◆ What the task requires:
Copy every line of the data that includes the string "video".

********************

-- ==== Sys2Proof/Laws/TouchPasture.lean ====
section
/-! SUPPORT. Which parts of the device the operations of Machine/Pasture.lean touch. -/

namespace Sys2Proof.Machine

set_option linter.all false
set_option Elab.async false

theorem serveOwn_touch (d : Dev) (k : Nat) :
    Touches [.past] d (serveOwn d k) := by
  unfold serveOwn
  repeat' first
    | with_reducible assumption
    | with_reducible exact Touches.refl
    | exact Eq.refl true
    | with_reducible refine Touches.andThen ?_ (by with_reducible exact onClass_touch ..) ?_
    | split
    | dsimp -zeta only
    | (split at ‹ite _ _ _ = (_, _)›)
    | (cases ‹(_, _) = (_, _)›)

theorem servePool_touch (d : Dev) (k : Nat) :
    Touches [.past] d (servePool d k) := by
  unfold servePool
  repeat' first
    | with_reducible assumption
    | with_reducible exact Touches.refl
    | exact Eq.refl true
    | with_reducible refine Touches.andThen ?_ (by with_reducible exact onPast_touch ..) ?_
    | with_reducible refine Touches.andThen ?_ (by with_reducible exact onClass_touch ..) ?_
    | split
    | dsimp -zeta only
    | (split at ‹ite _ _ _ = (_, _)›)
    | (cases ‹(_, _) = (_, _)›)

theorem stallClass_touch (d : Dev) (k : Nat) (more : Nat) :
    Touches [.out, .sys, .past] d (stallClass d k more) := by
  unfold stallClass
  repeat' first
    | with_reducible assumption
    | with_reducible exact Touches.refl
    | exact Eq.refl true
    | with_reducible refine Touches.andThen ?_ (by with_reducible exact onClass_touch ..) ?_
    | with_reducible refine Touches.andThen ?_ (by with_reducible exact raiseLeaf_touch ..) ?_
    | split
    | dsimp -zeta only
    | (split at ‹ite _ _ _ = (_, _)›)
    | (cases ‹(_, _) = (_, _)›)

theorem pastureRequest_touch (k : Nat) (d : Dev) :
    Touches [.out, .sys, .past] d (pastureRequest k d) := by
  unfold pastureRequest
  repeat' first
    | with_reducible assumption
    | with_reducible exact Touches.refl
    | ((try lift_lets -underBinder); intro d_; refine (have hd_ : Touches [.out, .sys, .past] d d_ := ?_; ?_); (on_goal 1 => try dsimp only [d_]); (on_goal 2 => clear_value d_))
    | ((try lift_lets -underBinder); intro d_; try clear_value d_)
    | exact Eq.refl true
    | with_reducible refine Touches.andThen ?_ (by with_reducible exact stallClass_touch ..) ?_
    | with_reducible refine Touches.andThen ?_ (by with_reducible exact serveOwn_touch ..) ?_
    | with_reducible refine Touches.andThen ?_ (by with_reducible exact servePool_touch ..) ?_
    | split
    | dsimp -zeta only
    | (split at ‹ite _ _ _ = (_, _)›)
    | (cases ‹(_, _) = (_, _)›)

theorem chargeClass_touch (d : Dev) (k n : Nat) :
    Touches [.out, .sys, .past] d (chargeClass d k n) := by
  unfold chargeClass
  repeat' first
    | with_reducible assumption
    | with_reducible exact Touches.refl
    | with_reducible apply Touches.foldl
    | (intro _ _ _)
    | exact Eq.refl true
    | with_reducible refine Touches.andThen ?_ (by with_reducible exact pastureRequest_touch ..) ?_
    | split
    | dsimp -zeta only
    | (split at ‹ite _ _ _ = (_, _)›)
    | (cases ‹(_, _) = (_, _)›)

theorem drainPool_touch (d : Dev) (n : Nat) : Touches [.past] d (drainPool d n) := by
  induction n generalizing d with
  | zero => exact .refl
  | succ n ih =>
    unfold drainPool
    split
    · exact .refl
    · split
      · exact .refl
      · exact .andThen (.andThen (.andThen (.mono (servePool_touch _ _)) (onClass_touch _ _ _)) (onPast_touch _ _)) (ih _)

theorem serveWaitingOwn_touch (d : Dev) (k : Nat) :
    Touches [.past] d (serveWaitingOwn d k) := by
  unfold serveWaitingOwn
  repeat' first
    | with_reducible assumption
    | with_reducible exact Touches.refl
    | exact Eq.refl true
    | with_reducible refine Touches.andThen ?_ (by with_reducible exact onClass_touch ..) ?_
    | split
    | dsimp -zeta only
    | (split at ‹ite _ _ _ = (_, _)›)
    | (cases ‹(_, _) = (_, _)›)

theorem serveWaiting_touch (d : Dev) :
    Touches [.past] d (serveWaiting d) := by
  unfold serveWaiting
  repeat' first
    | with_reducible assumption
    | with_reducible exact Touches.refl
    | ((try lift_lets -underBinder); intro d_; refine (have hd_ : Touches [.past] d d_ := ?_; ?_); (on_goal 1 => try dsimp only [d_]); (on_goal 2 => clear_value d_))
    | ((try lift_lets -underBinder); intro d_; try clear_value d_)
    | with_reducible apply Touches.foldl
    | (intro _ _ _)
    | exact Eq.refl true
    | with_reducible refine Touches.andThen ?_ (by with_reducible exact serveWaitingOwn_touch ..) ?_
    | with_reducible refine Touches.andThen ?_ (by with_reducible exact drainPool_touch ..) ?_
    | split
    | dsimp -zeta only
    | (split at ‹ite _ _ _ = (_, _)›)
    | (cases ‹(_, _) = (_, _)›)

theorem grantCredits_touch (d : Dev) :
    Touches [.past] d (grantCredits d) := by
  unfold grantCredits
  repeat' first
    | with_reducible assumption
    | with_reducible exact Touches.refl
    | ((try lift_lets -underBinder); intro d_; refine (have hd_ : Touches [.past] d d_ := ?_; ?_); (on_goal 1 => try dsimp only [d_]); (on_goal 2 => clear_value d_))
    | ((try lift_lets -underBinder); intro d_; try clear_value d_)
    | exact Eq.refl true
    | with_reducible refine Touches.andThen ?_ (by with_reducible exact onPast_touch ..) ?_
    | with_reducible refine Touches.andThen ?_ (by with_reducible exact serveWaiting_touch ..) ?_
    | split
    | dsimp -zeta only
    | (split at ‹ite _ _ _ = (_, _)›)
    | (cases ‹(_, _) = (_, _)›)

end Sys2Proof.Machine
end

********************

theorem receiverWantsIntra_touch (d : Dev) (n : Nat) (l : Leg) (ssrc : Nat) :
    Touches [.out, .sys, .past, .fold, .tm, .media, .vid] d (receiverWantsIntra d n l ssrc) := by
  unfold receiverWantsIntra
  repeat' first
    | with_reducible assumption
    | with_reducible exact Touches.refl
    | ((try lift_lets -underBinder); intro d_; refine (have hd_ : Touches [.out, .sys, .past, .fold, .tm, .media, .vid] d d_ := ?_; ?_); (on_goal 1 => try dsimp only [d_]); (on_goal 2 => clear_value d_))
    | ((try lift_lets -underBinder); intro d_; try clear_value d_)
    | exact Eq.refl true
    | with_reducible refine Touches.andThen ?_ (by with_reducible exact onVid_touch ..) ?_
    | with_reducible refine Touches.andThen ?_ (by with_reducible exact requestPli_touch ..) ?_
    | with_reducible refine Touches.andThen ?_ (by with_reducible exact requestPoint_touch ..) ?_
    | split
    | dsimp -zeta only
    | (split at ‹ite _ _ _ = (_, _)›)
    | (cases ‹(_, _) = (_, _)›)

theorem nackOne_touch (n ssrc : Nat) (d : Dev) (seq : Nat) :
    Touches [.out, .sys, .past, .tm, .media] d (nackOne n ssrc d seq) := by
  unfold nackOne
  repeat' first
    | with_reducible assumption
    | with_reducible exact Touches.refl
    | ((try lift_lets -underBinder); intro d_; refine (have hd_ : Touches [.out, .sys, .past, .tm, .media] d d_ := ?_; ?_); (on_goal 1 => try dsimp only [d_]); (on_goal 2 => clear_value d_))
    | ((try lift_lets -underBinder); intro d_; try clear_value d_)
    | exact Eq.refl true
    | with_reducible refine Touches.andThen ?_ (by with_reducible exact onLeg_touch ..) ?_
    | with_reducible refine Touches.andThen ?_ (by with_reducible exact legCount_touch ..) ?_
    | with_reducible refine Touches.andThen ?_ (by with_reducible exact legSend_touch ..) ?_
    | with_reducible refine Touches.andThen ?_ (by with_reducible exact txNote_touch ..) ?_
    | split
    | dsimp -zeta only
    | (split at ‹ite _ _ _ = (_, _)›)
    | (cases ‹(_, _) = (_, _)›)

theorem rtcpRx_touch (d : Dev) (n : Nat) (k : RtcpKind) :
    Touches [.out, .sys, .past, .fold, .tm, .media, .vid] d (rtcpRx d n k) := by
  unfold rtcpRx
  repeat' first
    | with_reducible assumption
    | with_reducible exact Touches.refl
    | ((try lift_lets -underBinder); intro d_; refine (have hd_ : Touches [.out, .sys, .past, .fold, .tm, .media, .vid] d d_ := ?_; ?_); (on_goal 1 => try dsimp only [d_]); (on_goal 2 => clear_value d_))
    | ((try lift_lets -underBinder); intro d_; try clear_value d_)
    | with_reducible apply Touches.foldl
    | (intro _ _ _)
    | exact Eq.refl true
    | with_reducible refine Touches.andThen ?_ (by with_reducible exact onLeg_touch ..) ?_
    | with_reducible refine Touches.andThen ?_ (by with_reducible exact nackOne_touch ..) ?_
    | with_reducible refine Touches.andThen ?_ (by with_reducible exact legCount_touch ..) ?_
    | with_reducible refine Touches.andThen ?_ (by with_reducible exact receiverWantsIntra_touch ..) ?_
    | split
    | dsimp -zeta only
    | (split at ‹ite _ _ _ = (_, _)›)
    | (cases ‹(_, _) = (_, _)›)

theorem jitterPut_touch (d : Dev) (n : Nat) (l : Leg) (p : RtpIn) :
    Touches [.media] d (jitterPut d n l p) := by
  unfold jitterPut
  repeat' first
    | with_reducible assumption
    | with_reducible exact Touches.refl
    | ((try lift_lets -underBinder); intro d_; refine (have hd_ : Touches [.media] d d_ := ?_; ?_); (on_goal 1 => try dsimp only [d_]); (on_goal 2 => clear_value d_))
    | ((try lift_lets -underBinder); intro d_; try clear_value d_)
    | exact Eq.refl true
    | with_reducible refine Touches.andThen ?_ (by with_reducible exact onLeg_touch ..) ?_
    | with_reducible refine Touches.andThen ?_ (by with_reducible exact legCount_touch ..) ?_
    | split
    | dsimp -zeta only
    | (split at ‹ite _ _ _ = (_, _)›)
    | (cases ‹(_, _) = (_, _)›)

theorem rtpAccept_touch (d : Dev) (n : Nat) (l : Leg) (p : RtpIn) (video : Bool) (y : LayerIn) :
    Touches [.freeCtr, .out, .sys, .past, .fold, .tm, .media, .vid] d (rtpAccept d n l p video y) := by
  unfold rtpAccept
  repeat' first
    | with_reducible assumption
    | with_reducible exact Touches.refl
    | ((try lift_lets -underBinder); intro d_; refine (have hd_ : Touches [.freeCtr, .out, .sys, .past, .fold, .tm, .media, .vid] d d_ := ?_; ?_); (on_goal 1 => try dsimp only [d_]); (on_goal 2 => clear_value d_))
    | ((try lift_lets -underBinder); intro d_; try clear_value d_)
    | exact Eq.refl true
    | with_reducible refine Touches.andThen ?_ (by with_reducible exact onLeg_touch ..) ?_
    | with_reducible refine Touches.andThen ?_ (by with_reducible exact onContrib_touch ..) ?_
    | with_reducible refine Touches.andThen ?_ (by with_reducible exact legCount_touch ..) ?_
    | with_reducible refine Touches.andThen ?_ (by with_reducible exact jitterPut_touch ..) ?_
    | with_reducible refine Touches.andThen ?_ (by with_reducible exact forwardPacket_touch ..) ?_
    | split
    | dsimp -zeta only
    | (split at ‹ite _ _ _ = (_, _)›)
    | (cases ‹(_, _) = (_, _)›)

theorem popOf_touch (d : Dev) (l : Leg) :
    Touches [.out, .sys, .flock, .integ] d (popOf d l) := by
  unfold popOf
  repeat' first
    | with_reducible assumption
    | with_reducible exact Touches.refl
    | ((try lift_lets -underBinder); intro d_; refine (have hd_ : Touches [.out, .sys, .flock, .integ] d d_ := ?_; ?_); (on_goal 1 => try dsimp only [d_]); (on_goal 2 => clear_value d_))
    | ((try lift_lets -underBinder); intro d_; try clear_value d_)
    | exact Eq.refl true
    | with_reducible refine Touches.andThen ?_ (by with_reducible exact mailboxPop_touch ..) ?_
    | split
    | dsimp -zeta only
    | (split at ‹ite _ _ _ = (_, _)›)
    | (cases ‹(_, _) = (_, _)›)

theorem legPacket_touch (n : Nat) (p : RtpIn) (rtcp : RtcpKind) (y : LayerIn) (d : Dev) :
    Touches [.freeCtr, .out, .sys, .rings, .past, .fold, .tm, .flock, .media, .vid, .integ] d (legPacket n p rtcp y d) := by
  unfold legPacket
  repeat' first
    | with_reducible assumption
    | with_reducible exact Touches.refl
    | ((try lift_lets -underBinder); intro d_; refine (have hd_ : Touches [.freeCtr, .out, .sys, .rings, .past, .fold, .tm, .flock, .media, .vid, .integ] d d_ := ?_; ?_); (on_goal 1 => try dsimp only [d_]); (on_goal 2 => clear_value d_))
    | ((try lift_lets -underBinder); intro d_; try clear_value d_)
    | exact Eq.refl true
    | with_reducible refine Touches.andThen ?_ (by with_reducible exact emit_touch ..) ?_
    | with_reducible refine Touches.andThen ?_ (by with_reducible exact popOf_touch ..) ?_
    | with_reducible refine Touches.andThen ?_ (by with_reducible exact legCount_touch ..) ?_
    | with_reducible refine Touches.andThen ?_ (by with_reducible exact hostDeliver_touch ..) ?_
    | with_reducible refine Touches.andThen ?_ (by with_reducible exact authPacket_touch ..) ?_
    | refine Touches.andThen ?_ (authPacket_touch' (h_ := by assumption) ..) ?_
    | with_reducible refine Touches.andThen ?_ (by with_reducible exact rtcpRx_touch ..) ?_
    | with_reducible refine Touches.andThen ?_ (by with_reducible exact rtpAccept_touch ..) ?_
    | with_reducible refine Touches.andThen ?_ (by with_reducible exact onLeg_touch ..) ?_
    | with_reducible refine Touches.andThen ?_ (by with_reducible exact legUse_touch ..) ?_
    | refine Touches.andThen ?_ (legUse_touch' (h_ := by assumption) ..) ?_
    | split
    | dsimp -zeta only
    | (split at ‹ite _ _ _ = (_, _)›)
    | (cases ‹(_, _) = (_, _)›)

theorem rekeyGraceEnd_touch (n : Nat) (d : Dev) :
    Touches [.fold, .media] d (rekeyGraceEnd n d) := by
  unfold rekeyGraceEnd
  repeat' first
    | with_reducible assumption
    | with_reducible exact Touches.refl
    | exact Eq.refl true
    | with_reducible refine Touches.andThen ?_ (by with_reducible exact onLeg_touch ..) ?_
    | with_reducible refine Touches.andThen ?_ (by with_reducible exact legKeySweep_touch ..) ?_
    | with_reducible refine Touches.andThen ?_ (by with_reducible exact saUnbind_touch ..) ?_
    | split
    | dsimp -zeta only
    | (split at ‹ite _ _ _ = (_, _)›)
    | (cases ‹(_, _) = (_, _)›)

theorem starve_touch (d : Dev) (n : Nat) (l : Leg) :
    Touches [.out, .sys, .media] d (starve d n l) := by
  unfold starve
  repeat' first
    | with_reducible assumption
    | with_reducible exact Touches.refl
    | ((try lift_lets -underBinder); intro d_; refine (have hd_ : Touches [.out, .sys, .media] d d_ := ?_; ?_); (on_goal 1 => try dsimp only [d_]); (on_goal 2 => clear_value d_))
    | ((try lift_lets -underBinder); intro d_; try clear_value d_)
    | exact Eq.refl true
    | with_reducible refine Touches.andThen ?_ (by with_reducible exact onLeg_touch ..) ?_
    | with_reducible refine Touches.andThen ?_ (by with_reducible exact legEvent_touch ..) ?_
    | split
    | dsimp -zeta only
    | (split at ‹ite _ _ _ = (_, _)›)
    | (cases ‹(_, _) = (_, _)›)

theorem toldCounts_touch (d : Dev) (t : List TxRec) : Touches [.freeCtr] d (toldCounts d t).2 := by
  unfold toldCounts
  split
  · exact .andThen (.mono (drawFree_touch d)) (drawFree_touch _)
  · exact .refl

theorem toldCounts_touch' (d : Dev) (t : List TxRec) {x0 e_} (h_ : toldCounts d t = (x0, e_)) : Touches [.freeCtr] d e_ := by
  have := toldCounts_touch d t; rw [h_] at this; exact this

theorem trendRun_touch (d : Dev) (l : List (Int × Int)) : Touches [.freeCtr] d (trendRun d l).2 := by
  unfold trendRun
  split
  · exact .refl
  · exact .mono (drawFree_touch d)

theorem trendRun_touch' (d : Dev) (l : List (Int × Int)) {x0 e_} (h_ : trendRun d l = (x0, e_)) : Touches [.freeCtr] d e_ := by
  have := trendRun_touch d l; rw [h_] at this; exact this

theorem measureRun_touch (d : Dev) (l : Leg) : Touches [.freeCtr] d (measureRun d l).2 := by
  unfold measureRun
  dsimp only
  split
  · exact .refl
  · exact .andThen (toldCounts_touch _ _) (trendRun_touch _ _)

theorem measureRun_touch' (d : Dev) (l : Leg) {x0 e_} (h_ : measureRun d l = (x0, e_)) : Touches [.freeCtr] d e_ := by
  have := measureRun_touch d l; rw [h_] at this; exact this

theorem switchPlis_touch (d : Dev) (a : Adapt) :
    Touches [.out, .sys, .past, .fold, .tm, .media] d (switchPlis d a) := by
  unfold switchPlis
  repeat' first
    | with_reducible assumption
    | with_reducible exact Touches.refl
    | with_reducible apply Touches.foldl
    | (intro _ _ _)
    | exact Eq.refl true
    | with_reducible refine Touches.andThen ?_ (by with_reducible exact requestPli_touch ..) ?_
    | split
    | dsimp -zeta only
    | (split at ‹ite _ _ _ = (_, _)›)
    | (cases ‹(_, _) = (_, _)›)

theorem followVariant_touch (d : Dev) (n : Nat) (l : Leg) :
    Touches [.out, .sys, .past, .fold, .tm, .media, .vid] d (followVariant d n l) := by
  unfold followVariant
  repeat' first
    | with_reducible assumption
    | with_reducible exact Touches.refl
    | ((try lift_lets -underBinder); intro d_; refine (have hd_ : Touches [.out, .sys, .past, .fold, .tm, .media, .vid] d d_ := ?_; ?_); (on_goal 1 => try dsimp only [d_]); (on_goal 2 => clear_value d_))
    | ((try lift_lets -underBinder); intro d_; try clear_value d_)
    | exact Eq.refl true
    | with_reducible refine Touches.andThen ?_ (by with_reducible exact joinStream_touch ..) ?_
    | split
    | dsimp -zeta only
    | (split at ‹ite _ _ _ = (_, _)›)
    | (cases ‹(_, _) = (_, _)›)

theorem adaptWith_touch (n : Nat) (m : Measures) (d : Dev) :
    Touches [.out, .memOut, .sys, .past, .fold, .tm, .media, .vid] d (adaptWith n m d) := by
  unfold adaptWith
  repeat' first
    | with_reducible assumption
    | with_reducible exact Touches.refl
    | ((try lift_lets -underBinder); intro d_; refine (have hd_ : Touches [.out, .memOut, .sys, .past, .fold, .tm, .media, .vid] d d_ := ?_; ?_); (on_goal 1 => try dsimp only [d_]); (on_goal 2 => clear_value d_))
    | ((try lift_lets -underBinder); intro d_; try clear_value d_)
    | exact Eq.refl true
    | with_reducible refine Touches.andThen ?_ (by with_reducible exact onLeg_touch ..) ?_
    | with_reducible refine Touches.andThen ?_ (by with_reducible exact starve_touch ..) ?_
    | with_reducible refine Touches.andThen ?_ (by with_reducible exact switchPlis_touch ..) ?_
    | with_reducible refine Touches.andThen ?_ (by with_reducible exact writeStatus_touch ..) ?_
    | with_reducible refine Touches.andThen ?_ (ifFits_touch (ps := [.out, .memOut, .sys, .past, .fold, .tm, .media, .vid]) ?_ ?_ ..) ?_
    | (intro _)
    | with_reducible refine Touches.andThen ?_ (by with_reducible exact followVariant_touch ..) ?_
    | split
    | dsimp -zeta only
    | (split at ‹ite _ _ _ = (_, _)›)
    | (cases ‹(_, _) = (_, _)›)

********************

◆ Response to the exercise:
theorem rtpAccept_touch (d : Dev) (n : Nat) (l : Leg) (p : RtpIn) (video : Bool) (y : LayerIn) :
    Touches [.freeCtr, .out, .sys, .past, .fold, .tm, .media, .vid] d (rtpAccept d n l p video y) := by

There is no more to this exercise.